Your task —
Read through the listing below and copy each line in which the word "that" occurs.
*** Records for this exercise Section Begins ***
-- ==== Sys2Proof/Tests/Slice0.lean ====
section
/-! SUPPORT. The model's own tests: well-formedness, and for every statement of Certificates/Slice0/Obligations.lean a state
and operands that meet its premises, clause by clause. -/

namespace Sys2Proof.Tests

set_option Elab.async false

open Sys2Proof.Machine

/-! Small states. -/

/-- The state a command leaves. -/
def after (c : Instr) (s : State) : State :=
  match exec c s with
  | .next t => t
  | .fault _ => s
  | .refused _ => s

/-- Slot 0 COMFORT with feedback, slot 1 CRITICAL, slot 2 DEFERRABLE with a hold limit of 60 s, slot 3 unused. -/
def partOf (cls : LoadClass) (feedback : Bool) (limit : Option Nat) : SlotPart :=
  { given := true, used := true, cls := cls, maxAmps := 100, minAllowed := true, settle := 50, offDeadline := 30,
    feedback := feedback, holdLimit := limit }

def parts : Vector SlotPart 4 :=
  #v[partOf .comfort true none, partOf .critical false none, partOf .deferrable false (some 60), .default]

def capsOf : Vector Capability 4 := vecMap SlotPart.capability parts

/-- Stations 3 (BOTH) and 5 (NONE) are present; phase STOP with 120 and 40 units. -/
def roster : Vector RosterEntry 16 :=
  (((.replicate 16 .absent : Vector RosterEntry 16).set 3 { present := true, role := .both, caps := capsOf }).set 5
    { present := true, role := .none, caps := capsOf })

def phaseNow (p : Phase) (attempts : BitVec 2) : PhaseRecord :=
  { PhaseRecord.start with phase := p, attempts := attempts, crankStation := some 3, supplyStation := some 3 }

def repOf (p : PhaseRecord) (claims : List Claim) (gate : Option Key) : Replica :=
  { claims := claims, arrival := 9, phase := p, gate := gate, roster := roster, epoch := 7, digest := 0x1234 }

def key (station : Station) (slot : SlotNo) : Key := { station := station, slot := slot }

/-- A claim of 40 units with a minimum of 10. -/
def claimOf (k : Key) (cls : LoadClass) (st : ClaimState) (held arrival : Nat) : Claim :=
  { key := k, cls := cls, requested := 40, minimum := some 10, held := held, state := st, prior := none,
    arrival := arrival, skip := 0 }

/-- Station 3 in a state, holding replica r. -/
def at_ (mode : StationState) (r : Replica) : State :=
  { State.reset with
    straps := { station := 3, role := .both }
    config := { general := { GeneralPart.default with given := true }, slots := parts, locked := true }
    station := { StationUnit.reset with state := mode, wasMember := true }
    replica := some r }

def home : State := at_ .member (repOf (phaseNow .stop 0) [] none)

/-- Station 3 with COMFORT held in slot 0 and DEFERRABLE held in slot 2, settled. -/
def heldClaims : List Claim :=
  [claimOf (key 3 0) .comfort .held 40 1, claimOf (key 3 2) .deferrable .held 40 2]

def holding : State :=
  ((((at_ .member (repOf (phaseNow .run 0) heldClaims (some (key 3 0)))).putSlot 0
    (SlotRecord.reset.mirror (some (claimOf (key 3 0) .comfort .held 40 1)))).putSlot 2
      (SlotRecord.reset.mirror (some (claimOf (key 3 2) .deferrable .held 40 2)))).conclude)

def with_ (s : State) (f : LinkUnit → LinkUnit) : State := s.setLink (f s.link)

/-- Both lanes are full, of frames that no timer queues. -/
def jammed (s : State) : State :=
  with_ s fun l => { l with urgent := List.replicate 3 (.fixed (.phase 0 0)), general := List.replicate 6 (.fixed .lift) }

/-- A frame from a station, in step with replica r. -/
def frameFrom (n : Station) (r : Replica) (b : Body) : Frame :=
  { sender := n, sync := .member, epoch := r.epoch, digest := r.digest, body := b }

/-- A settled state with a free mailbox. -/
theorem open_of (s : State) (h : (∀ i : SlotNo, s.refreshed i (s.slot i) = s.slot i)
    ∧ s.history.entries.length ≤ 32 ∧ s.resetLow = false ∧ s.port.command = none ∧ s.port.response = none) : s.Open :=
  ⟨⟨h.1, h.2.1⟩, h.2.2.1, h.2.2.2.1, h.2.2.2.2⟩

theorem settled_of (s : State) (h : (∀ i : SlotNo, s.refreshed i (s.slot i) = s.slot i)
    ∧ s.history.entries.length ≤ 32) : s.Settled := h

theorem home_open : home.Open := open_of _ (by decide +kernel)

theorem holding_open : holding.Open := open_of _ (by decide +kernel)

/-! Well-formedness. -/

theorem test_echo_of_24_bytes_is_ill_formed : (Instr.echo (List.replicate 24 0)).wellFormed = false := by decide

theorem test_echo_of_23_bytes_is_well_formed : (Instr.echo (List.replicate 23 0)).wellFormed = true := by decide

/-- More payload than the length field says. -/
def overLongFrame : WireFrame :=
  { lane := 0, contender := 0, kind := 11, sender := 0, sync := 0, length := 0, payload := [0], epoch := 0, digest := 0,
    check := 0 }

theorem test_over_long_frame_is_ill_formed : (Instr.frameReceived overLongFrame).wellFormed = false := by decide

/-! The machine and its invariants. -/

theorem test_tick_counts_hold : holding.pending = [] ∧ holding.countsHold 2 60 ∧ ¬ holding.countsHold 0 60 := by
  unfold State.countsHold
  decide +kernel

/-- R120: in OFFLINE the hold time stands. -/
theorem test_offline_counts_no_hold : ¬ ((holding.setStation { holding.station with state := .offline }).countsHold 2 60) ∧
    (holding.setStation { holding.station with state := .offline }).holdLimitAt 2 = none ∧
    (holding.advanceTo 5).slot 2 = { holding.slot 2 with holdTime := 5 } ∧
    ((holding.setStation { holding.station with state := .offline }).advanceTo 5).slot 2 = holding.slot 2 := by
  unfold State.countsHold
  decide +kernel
*** Records for this exercise Section Ends ***
Answer section —
and operands that meet its premises, clause by clause. -/
/-- Both lanes are full, of frames that no timer queues. -/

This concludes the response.